▶ _Work to be completed_:
Output the data below line for line, exactly, up to and including the line where "(∀ (dead index" appears.

(Saved entries)
--- START ---

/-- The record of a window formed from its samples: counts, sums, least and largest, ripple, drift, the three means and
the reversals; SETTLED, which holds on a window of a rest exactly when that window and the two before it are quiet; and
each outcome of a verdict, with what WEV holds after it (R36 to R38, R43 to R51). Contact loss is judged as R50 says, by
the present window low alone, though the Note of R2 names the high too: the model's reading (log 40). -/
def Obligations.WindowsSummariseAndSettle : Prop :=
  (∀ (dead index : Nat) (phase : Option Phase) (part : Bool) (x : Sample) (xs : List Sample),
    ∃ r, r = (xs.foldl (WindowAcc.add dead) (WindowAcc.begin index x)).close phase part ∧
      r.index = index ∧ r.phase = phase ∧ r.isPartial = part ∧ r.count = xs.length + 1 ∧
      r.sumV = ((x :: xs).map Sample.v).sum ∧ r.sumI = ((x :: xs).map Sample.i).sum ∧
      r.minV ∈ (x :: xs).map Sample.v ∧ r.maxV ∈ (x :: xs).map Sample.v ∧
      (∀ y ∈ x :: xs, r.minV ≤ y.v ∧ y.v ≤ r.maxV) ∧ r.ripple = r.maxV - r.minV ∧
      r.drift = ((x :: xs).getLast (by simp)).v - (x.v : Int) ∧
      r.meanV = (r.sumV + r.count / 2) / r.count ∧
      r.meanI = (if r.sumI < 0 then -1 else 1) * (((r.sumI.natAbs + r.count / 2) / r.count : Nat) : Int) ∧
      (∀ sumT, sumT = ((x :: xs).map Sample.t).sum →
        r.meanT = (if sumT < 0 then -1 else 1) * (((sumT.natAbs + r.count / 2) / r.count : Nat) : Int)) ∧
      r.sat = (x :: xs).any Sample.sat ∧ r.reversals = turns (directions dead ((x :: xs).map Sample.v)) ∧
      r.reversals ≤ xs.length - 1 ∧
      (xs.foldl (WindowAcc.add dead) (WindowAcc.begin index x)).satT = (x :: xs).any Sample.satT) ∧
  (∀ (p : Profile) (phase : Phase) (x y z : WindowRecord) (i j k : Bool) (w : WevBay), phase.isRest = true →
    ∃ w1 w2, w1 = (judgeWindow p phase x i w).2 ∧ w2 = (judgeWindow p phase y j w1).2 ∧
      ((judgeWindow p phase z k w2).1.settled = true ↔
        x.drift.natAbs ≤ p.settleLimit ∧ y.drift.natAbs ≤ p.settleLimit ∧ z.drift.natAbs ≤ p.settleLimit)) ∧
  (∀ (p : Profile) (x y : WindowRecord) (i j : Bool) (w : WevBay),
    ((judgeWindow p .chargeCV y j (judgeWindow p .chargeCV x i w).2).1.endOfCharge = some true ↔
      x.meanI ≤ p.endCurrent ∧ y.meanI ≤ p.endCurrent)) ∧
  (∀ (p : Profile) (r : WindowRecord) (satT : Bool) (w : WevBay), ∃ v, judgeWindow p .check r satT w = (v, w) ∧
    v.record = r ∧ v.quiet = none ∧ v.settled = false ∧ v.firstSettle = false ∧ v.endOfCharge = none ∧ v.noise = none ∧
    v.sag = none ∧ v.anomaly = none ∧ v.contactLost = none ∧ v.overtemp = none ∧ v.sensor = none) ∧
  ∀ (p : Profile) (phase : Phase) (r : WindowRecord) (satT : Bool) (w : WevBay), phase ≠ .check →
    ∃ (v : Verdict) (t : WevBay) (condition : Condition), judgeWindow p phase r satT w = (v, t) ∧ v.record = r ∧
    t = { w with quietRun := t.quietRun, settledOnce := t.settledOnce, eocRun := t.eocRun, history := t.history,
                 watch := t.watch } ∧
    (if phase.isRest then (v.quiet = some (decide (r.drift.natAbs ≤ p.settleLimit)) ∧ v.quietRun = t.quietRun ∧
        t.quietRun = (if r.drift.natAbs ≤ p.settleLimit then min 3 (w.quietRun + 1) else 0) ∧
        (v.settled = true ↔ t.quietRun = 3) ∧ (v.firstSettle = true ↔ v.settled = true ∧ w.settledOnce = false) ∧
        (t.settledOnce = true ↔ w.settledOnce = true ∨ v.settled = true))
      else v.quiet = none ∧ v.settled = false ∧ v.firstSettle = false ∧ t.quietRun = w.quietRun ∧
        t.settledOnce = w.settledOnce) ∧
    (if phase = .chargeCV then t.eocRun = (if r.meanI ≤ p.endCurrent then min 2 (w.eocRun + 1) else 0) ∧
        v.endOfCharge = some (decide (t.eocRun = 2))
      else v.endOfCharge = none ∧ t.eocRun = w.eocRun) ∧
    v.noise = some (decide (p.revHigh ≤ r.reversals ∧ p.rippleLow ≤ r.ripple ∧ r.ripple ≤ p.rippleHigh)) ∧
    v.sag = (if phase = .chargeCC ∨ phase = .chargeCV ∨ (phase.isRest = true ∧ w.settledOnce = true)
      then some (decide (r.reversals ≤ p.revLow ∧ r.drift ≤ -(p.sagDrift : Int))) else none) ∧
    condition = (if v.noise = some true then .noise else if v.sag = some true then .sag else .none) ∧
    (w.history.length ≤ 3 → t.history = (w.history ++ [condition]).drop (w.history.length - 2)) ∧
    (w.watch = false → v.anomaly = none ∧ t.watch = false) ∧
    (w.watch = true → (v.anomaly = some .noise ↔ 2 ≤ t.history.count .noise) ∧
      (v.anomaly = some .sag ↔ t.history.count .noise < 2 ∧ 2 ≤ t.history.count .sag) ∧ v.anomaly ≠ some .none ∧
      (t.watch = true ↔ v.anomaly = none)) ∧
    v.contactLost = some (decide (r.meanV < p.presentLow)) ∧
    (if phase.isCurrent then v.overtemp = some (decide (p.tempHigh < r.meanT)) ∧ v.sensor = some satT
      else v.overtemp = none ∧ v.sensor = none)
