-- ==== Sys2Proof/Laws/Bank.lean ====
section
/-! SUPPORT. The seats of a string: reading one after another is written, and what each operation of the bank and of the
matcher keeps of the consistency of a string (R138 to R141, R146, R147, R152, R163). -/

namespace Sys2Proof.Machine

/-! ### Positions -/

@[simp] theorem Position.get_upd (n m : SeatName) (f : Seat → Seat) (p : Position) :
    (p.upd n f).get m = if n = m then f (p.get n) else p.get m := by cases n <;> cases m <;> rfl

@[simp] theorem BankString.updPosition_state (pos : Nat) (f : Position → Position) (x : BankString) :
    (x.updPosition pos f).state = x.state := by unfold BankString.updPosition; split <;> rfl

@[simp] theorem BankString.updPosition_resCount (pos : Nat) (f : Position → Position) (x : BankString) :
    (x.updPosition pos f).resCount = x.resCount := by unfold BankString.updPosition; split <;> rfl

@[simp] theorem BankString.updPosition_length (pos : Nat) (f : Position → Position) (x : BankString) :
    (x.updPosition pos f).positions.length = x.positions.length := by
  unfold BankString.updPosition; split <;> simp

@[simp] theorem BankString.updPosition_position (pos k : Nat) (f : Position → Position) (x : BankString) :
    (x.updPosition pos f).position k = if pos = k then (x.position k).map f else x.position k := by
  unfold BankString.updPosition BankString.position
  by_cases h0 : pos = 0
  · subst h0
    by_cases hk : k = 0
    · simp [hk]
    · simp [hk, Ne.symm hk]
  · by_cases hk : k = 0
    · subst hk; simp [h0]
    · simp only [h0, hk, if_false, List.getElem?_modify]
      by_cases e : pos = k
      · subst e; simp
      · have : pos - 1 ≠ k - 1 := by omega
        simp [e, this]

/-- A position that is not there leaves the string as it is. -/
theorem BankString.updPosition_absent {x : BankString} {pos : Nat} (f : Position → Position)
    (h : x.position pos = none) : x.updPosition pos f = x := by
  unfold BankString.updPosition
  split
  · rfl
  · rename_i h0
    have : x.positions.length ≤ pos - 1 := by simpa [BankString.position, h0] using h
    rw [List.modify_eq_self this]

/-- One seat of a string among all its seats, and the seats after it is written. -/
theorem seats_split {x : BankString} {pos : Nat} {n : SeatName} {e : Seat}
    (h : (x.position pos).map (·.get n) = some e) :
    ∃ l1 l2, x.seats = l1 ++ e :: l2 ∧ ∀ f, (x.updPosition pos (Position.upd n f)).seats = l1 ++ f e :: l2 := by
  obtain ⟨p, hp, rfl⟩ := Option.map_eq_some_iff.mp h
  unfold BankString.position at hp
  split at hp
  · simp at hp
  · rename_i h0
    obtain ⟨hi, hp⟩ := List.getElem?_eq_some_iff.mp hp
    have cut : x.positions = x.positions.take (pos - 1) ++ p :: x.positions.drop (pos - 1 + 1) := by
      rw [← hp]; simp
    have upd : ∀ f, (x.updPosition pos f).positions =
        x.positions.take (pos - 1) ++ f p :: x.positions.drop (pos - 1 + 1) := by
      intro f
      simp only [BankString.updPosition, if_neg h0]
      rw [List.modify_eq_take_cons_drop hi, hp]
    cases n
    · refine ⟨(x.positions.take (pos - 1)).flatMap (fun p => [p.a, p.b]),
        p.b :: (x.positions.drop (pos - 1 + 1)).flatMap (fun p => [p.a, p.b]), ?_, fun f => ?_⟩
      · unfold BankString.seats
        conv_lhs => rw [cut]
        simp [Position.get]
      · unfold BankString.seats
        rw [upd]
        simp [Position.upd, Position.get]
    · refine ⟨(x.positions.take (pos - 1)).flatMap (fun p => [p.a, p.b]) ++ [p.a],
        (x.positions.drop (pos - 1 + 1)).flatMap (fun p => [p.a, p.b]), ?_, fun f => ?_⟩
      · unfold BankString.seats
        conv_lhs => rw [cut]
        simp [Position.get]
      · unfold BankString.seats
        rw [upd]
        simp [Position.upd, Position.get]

--- END ---

▶ _Result of the exercise_:
/-- The record of a window formed from its samples: counts, sums, least and largest, ripple, drift, the three means and
the reversals; SETTLED, which holds on a window of a rest exactly when that window and the two before it are quiet; and
each outcome of a verdict, with what WEV holds after it (R36 to R38, R43 to R51). Contact loss is judged as R50 says, by
the present window low alone, though the Note of R2 names the high too: the model's reading (log 40). -/
def Obligations.WindowsSummariseAndSettle : Prop :=
  (∀ (dead index : Nat) (phase : Option Phase) (part : Bool) (x : Sample) (xs : List Sample),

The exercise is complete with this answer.